Mehmet Ali, kekemeydi, tekleyerek konuştuğundan arkadaşları dalga geçiyordu onunla. Bazen öyle takılıyordu ki ayağını yere vurmadan çıkaramıyordu sözcükleri. Ondan "söööö, söz veriyorum " diyebildi.
Balpınar, kasabaya birkaç kilometrelik bir mesafedeydi. Halk içme suyunu buradan karşılamak zorundaydı çünkü Cami'nin çeşme-sinden su alabilmek için, şafak sökmeden sıraya girmek lazımdı. Balpınar'a da gitmeğe değerdi hani. Suyu adına layık "bal" gibiydi. Bir desti suyu içsen bana mı demezdi insan. Cami pınarı öyle miydi ya, bir tas içsen "davul" gibi şişer adamın karnı. Kasabaya Balpınar'ın suyu getirilecekti bu bahar. Ama Amerika Türkiye'nin haşhaş ekimini yarı özgür bırakmasını içine sindirememiş, yar-dımı kesivermişti. Öyle midir, değil midir onun orasını kimse bilmiyordu. Yalnızca kahvelerde böyle söyleni-yordu.
"Gözleri kör olsun bunların" dedi Koca Ali. "Bunlar başa geldi mi memlekete bir uğursuzluk geliyo, " diye söylenip duruyordu.
"Hacı Aga, senin aklın ermez böyle şeylere, sen eğilip eğilip kalktığından önünden başka yeri göremezsin." Diye karşılık verdi Mustafa Amca.

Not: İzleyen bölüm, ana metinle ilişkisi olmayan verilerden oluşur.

/-- R110: what is stored when a scan committed too few groups. -/
theorem failedParse_storeScan {map : List Slot} (hmap : map.Nodup) {s : State} {st : Scan} {groups : List (List Byte)}
    {n : Nat} (hn : n ≤ 6) (hlt : groups.length < n) (hcnt : st.cnt = groups.length)
    (hrecord : st.record = commitAll s.record map groups) :
    FailedParse map groups s (storeScan s st st.record n) := by
  have hcount := storeScan_count_toNat s st.record n (st := st) (by omega)
  have hok : (storeScan s st st.record n).ok = false := by
    rw [storeScan_ok, beq_eq_false_iff_ne]
    omega
  obtain ⟨-, -, hwrap, hill, hreserved⟩ := storeScan_report s st.record hn (st := st) (by omega)
  refine ⟨hcount.trans hcnt, hok, hwrap, hill, hreserved, fun k slot g hk hg => ?_, fun slot hslot => ?_,
    sameExcept_storeScan_record s st _ n⟩
  · rw [storeScan_record, hrecord]
    exact commitAll_get_slot hmap s.record hk hg
  · rw [storeScan_record, hrecord]
    exact commitAll_get_other map groups s.record hslot

/-! ### The slots a scan can write -/

/-- What a digit, a commit and a marker keep, the loop keeps. -/
theorem scanLoop_induction {P : Scan → Prop} (hdigit : ∀ st c, P st → P (scanDigit st c))
    (hcommit : ∀ st, P st → P (scanCommit st)) (hmarker : ∀ st c, P st → P (scanMarker st c)) (text : List Byte)
    {st : Scan} (h : P st) : P (scanLoop text st) := by
  have hnul (u : Scan) (hu : P u) : P (scanNul u) := by
    unfold scanNul
    split
    · exact hcommit u hu
    · exact hu
  induction text generalizing st with
  | nil => exact hnul st h
  | cons c rest ih =>
    have hstop := hmarker _ c (hcommit st h)
    unfold scanLoop
    split
    · split
      · exact h
      · exact ih (hdigit st c h)
    · split
      · exact hnul st h
      · dsimp only
        split
        · exact hstop
        · exact ih hstop

/-- A slot that no group of the map goes to keeps its byte, but for the hours slot, which a marker can write (R109). -/
theorem scan_record_get_other (s : State) {map : List Slot} {slot : Slot} (hmap : slot ∉ map) (hhours : slot ≠ .hours) :
    (scan s map).record.get slot = s.record.get slot := by
  have hkeep : slot ∉ (scan s map).left ∧ (scan s map).record.get slot = s.record.get slot := by
    refine scanLoop_induction (P := fun st => slot ∉ st.left ∧ st.record.get slot = s.record.get slot)
      (fun _ _ h => h) (fun st h => ?_) (fun st c h => ?_) s.ibuf.toList ⟨hmap, rfl⟩
    · obtain ⟨hleft, hget⟩ := h
      unfold scanCommit
      split
      · exact ⟨hleft, hget⟩
      · rename_i first rest heq
        rw [heq, List.mem_cons, not_or] at hleft
        exact ⟨hleft.2, (TimeRecord.get_set_other _ _ hleft.1).trans hget⟩
    · unfold scanMarker
      split
      · exact ⟨h.1, (TimeRecord.get_set_other st.record _ hhours).trans h.2⟩
      · exact h
  exact hkeep.2

theorem scan_timeMap_get_other (s : State) (slot : Slot) (hslot : Reg.record slot ∉ timeRegs) :
    (scan s timeMap).record.get slot = s.record.get slot := by
  have hmap : slot ∉ timeMap := by
    cases slot
    case seconds | minutes | hours => exact absurd (by decide) hslot
    all_goals decide
  exact scan_record_get_other s hmap fun h => hmap (h ▸ by decide)

/-- Settles O27: the scan commits at most one group to a slot of the map, and writes no slot outside it. -/
theorem parseReportsItsCount : Obligations.ParseReportsItsCount := by
  intro s
  refine ⟨⟨_, exec_ptime s, ?_⟩, ⟨_, exec_pdt s, ?_⟩⟩
  · obtain ⟨hcount, hok, hwrap, hill, hreserved⟩ := storeScan_report s (scan s timeMap).record (n := 3) (by decide)
      (scan_cnt_le s (map := timeMap) (by decide))
    exact ⟨hcount, hok, hwrap, hill, hreserved, sameExcept_storeScan _ 3 (scan_timeMap_get_other s)⟩
  · obtain ⟨hcount, hok, hwrap, hill, hreserved⟩ := storeScan_report s
      (if (scan s dateTimeMap).cnt = 6 then withDayOfWeek (scan s dateTimeMap).record else (scan s dateTimeMap).record)
      (n := 6) (by decide) (scan_cnt_le s (map := dateTimeMap) (by decide))
    exact ⟨hcount, hok, hwrap, hill, hreserved, sameExcept_storeScan_record s _ _ 6⟩

/-! ### Accepted texts -/

/-- The record with the marker of a terminator in its hours byte (R109). -/
def withMarker (r : TimeRecord) (tail : List Byte) : TimeRecord := { r with hours := r.hours ||| markerBits tail }

/-- A text of the language is scanned to its end: every group is in its slot, and the marker in the hours byte. -/
theorem scan_of_accepted {s : State} {map : List Slot} {body : List (List Byte × Byte)} {g tail : List Byte}
    (hbody : IsBody body) (hg : IsGroup g) (htail : Terminated g tail) (hlen : body.length + 1 = map.length)
    (htext : s.ibuf.toList = joinGroups body ++ g ++ tail) :
    (scan s map).cnt = map.length ∧
    (scan s map).record = withMarker (commitAll s.record map (body.map Prod.fst ++ [g])) tail := by
  obtain ⟨slot, hslot⟩ : ∃ slot, map.drop body.length = [slot] := by
    rw [← List.length_eq_one_iff, List.length_drop]
    omega
  have hscan : scan s map =
      scanLoop (g ++ tail) ⟨commitAll s.record map (body.map Prod.fst), [slot], 0x00, 0, body.length⟩ := by
    rw [scan, startScan, htext, List.append_assoc, scanLoop_body hbody _ _ _ _ (by omega), hslot, Nat.zero_add]
  obtain ⟨-, hcnt, hrecord⟩ := scanLoop_lastGroup (commitAll s.record map (body.map Prod.fst)) slot body.length hg htail
  rw [hscan, hcnt, hrecord, commitAll_append s.record g (by rw [List.length_map, hslot])]
  exact ⟨hlen, rfl⟩

/-! ### Every text that is scanned to its end is of the language -/

/-- A text begins with a group, and goes on with a digit only after two (R103). -/
theorem exists_group_append (text : List Byte) : ∃ g rest, text = g ++ rest ∧ IsGroup g ∧
    (g.length = 2 ∨ ∀ c later, rest = c :: later → isDigit c = false) := by
  have htext : text.takeWhile isDigit ++ text.dropWhile isDigit = text := List.takeWhile_append_dropWhile
  refine ⟨(text.takeWhile isDigit).take 2, (text.takeWhile isDigit).drop 2 ++ text.dropWhile isDigit, ?_,
    ⟨List.length_take_le .., fun c hc => List.mem_takeWhile_imp (List.mem_of_mem_take hc)⟩, ?_⟩
  · rw [← List.append_assoc, List.take_append_drop, htext]
  · by_cases hlen : 2 ≤ (text.takeWhile isDigit).length
    · exact .inl (List.length_take_of_le hlen)
    · refine .inr fun c later hrest => ?_
      rw [List.drop_eq_nil_of_le (by omega), List.nil_append] at hrest
      exact dropWhile_isDigit_head hrest

theorem accepted_one {g tail : List Byte} (hg : IsGroup g) (htail : Terminated g tail) : Accepted 1 (g ++ tail) :=
  ⟨[], g, tail, rfl, rfl, by simp [IsBody], hg, htail⟩

theorem Accepted.cons {n : Nat} {g rest : List Byte} {d : Byte} (h : Accepted n rest) (hg : IsGroup g)
    (hd : isDelimiter d = true) : Accepted (n + 1) (g ++ d :: rest) := by
  obtain ⟨body, last, tail, rfl, rfl, hbody, hlast, htail⟩ := h
  exact ⟨(g, d) :: body, last, tail, by simp [joinGroups], rfl, List.forall_mem_cons.2 ⟨⟨hg, hd⟩, hbody⟩, hlast, htail⟩

/-- A NUL or the end of the buffer fills the one slot left only after a digit (R107, R108). -/
theorem left_eq_nil_of_scanNul {r : TimeRecord} {slot : Slot} {left : List Slot} {g : List Byte} {cnt : Nat}
    (h : (scanNul ⟨r, slot :: left, groupByte g, g.length, cnt⟩).left = []) : g ≠ [] ∧ left = [] := by
  cases g with
  | nil => simp [scanNul] at h
  | cons c g => simpa [scanNul, scanCommit] using h

/-- R112, one half: a scan that leaves no slot has read as many groups as there were, each ended as the language asks. -/
theorem accepted_of_scanLoop {left : List Slot} (hleft : left ≠ []) {text : List Byte} {r : TimeRecord} {cnt : Nat}
    (h : (scanLoop text ⟨r, left, 0x00, 0, cnt⟩).left = []) : Accepted left.length text := by
  induction left generalizing text r cnt with
  | nil => exact absurd rfl hleft
  | cons slot left ih =>
    obtain ⟨g, rest, rfl, hg, hrest⟩ := exists_group_append text
    rw [scanLoop_group ⟨rfl, rfl⟩ hg] at h
    cases rest with
    | nil =>
      obtain ⟨hne, rfl⟩ := left_eq_nil_of_scanNul h
      exact accepted_one hg (.inr ⟨hne, .inl rfl⟩)
    | cons c rest =>
      rcases char_cases c with hc | rfl | hc
      · have hlen : g.length = 2 := hrest.resolve_right fun hno => by simp [hno c rest rfl] at hc
        simp [scanLoop, hc, hlen, Config.maxGroupDigits] at h
      · rw [scanLoop_nul] at h
        obtain ⟨hne, rfl⟩ := left_eq_nil_of_scanNul h
        exact accepted_one hg (.inr ⟨hne, .inr ⟨rest, rfl⟩⟩)
      · cases left with
        | nil => exact accepted_one hg (.inl ⟨c, rest, rfl, hc⟩)
        | cons next left =>
          rw [scanLoop_delimiter _ hc] at h
          simp only [scanCommit, scanMarker, reduceCtorEq, false_and, if_false] at h
          exact (ih (List.cons_ne_nil _ _) h).cons hg hc

theorem scan_cnt_eq_length_iff {s : State} {map : List Slot} (hmap : map ≠ []) :
    (scan s map).cnt = map.length ↔ Accepted map.length s.ibuf.toList := by
  have hcount := scanLoop_count s.ibuf.toList (startScan s.record map) hmap
  simp only [startScan, Nat.zero_add] at hcount
  constructor
  · intro hcnt
    rw [scan, startScan] at hcnt
    exact accepted_of_scanLoop (r := s.record) (cnt := 0) hmap (List.length_eq_zero_iff.1 (by omega))
  · rintro ⟨body, g, tail, htext, hlen, hbody, hg, htail⟩
    obtain ⟨hcnt, -⟩ := scan_of_accepted hbody hg htail hlen htext
    exact hcnt

/-- Settles O28: OK says that every slot of the map was filled, which `scan_cnt_eq_length_iff` says of the language. -/
theorem parserAcceptsExactlyTheLanguage : Obligations.ParserAcceptsExactlyTheLanguage := by
  intro s
  refine ⟨⟨_, exec_ptime s, ?_⟩, ⟨_, exec_pdt s, ?_⟩⟩
  · rw [storeScan_ok, beq_iff_eq]
    exact scan_cnt_eq_length_iff (map := timeMap) (by decide)
  · rw [storeScan_ok, beq_iff_eq]
    exact scan_cnt_eq_length_iff (map := dateTimeMap) (by decide)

Mehmet Ali'yle Kerem, öküzleri önüne katıp Balpınar'ın yolunu tuttular. Yollar toz revan içindeydi. Ayakları tozun içinde kaybolup gidiyordu. Kerem ayakkabılarını çıkarıp toz ile oyalanmaya bayılırdı. Yolun tozu parmaklarının arasından fışkırıp çıkması onun öyle bir hoşuna giderdi ki... Sümüklü Pınar mevkisine gelmişlerdi ki, yolun kenarındaki it burunları, böğürtlenler Mehmet Ali'nin dikkatini çekti.
"Ke ke ke Kerem, kü kü kü kür üzümleri çı çı çı çıksa da bi yesek, bi bi bi biliyo musun ne ne ne ne gada çok seviyom! "
"Al benden de o gada Meh-met Ali. Kür üzümleri toza boyanıyo ya, çoma bi vuruyom dallarına tozdan topraktan arınıyo ondan sonra yi memet yi. Elim yüzüm gapgara oluyo. ama..." Kür üzümü diyorlardı böğürtlene. Mevsimi geldi mi herkes akın ederdi böğürtlenlerin başına.
Tozdan sıtmadan, hastalık-tan korkacak halleri yoktu zaten. Geçen sene Kerem'in ayağını köpek ısırmış, doktora bile gitmemişlerdi. Ayağına tuzdan tuzlu tereyağını basmışlar " hiçbir şeycikler olmaz Allah'ın izniyle " demişlerdi. Allah'ın izniyle hiçbir şeycik olmamıştı. "Ya köpek kuduz olsaymış! İşte o zaman...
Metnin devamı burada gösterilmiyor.